■ EXERCISE DIRECTIONS:
Return, word for word, the lines of the listing below from the one with "(h : issue w" through the one with "op ≠ .reset)", and no other lines.
RECORDS FOR THIS TASK Start Marker
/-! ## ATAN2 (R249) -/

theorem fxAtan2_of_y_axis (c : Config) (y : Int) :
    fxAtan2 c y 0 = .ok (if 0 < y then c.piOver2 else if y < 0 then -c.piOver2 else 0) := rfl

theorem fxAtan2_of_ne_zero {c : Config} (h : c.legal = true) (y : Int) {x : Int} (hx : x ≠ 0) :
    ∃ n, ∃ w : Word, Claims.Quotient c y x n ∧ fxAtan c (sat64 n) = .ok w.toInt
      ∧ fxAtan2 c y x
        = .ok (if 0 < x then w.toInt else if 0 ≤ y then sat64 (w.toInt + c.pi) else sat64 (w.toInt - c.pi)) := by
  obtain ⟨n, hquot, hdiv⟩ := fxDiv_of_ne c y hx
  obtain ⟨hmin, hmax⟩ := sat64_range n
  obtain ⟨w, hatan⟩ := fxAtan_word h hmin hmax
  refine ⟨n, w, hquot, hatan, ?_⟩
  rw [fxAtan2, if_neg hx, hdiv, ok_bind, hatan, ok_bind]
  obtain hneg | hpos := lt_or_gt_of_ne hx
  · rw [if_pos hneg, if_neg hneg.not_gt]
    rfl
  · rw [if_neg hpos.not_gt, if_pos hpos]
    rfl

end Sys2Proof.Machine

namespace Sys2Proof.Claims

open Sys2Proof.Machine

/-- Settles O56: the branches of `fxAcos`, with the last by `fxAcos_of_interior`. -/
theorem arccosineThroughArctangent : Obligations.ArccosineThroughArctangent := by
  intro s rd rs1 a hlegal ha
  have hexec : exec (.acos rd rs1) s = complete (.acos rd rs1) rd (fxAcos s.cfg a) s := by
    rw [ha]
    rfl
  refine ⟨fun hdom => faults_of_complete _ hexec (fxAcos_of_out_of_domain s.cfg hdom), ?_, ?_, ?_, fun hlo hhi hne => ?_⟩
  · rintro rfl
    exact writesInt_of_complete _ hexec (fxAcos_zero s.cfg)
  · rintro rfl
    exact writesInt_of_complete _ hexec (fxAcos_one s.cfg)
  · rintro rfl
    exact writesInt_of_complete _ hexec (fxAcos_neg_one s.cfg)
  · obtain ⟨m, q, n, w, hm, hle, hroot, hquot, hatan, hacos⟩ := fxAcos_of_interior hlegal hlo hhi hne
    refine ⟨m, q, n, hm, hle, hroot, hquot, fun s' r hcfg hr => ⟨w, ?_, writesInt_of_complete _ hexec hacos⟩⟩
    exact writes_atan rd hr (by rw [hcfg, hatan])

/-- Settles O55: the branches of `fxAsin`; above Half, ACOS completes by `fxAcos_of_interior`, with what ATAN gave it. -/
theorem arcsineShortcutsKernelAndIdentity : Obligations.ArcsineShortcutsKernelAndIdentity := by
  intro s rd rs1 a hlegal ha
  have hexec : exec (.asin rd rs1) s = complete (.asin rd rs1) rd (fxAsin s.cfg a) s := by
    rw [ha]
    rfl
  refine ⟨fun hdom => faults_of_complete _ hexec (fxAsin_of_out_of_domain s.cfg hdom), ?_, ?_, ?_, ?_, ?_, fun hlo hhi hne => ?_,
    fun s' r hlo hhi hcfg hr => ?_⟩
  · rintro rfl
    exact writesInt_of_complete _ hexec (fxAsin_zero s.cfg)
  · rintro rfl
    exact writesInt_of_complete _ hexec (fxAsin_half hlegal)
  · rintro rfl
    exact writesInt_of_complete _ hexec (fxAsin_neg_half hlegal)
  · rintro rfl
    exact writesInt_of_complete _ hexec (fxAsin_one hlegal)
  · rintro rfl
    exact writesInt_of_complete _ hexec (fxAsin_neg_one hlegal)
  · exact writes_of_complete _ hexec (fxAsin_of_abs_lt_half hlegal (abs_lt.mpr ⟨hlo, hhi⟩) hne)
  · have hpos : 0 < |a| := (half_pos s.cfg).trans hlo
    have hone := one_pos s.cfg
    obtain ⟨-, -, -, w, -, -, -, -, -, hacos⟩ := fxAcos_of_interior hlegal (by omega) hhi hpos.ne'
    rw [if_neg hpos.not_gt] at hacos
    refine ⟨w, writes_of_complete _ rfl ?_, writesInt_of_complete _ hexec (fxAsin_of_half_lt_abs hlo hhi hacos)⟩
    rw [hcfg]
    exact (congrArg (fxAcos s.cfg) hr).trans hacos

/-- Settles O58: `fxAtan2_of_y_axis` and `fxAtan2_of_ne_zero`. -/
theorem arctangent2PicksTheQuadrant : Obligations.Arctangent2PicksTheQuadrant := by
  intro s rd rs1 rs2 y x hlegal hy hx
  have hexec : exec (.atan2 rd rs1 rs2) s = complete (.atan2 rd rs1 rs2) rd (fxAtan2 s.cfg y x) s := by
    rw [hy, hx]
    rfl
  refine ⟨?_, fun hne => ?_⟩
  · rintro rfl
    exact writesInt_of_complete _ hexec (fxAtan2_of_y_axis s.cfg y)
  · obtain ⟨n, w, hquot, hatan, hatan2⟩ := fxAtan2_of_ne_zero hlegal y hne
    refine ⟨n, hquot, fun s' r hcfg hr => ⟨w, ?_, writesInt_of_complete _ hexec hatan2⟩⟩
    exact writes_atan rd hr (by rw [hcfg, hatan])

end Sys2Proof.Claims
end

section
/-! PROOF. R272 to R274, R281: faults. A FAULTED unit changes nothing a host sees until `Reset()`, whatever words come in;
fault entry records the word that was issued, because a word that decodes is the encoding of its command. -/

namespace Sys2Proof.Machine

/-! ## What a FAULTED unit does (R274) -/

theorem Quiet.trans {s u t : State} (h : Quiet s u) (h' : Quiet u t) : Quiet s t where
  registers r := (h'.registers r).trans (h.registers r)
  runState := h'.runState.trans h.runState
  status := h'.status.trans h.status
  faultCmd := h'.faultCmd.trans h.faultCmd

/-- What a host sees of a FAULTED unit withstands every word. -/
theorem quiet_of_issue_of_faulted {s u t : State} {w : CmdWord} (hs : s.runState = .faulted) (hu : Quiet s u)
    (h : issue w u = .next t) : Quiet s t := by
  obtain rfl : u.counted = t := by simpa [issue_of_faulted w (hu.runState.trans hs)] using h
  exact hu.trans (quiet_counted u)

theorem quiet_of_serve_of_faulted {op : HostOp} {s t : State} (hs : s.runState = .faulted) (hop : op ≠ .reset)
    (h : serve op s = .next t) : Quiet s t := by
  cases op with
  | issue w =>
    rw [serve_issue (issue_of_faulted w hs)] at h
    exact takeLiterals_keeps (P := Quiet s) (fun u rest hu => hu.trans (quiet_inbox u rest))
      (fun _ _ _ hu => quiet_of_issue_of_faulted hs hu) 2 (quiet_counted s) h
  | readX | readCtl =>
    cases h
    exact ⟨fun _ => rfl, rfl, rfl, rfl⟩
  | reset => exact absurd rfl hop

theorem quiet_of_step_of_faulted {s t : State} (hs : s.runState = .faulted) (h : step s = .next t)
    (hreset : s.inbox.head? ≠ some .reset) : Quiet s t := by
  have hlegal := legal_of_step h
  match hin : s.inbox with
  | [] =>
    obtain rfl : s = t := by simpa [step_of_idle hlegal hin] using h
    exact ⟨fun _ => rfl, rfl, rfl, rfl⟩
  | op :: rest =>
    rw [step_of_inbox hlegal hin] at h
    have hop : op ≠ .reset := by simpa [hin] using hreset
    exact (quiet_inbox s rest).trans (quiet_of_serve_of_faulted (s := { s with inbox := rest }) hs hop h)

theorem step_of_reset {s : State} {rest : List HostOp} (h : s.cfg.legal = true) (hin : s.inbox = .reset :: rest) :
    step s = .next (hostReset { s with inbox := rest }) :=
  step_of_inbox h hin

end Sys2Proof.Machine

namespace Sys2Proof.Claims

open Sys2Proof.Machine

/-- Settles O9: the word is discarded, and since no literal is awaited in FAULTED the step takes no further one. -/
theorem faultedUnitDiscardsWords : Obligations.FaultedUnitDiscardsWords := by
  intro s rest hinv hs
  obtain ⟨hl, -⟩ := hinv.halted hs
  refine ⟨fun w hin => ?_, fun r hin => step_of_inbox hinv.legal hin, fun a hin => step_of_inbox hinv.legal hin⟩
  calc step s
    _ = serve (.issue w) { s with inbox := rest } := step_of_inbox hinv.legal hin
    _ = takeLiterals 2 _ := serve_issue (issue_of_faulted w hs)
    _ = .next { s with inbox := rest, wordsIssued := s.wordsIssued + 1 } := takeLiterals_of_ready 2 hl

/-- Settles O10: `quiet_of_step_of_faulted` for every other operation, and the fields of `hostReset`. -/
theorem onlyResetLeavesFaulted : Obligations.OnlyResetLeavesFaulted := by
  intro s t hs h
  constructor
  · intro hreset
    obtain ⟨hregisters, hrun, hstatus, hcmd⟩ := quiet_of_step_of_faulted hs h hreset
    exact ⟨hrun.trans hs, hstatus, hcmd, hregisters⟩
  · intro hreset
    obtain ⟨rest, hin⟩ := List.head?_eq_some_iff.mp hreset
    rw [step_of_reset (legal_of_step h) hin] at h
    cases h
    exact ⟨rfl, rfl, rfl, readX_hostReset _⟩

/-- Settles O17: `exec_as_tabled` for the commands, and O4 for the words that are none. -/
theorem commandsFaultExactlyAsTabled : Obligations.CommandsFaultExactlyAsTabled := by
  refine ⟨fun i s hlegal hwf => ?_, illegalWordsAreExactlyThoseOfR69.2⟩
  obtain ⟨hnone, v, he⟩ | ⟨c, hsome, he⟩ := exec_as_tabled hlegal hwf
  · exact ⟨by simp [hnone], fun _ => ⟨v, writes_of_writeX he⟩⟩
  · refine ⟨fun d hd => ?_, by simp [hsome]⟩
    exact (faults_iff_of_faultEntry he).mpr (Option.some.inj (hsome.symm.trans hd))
RECORDS FOR THIS TASK End Marker
RECORDS FOR THIS TASK Start Marker
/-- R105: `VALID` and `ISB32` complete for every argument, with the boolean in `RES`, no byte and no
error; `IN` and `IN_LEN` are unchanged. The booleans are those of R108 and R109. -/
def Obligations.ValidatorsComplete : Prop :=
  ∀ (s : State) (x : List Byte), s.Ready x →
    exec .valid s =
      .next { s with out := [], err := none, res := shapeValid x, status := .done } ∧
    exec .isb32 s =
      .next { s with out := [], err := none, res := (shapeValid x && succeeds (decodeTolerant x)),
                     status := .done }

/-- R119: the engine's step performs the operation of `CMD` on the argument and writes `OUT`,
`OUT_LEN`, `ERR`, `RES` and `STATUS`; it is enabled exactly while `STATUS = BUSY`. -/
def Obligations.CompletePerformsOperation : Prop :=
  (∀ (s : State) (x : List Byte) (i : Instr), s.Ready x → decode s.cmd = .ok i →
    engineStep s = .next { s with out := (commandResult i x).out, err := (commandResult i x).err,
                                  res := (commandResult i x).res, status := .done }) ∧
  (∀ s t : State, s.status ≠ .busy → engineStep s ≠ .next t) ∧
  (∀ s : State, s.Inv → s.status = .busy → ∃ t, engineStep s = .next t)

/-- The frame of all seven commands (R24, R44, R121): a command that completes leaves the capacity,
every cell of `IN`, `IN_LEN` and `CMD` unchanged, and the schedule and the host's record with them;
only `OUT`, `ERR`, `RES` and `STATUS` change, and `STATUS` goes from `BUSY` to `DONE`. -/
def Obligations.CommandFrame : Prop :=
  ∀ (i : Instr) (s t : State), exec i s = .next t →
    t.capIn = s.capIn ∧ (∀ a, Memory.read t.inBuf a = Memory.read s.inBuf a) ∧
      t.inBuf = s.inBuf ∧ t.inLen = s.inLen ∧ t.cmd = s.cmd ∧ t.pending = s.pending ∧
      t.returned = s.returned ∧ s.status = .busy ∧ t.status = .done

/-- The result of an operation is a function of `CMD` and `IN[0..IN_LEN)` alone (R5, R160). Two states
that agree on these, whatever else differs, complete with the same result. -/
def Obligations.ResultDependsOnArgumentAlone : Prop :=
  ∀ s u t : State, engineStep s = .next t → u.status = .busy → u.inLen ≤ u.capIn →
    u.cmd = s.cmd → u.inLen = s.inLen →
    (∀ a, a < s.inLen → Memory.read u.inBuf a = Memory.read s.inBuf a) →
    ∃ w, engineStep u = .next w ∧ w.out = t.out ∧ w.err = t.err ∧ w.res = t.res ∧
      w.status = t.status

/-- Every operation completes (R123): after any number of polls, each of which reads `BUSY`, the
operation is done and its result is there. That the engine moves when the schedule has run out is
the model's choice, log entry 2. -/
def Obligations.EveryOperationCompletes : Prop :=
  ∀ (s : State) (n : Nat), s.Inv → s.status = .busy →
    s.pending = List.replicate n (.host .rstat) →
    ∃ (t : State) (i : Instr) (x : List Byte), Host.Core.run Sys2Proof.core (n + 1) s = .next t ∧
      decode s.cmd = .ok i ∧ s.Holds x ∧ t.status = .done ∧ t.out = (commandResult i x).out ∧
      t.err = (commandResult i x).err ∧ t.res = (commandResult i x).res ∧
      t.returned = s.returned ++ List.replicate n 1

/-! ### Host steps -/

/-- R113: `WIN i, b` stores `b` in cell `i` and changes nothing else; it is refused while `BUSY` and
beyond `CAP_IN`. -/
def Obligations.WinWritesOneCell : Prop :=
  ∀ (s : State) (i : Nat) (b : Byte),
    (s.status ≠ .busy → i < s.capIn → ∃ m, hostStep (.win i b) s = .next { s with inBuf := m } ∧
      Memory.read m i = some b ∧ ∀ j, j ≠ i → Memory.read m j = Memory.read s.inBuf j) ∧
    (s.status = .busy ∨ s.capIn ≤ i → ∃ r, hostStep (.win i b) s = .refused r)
RECORDS FOR THIS TASK End Marker
■ ANSWER SECTION:
    (h : issue w u = .next t) : Quiet s t := by
  obtain rfl : u.counted = t := by simpa [issue_of_faulted w (hu.runState.trans hs)] using h
  exact hu.trans (quiet_counted u)

theorem quiet_of_serve_of_faulted {op : HostOp} {s t : State} (hs : s.runState = .faulted) (hop : op ≠ .reset)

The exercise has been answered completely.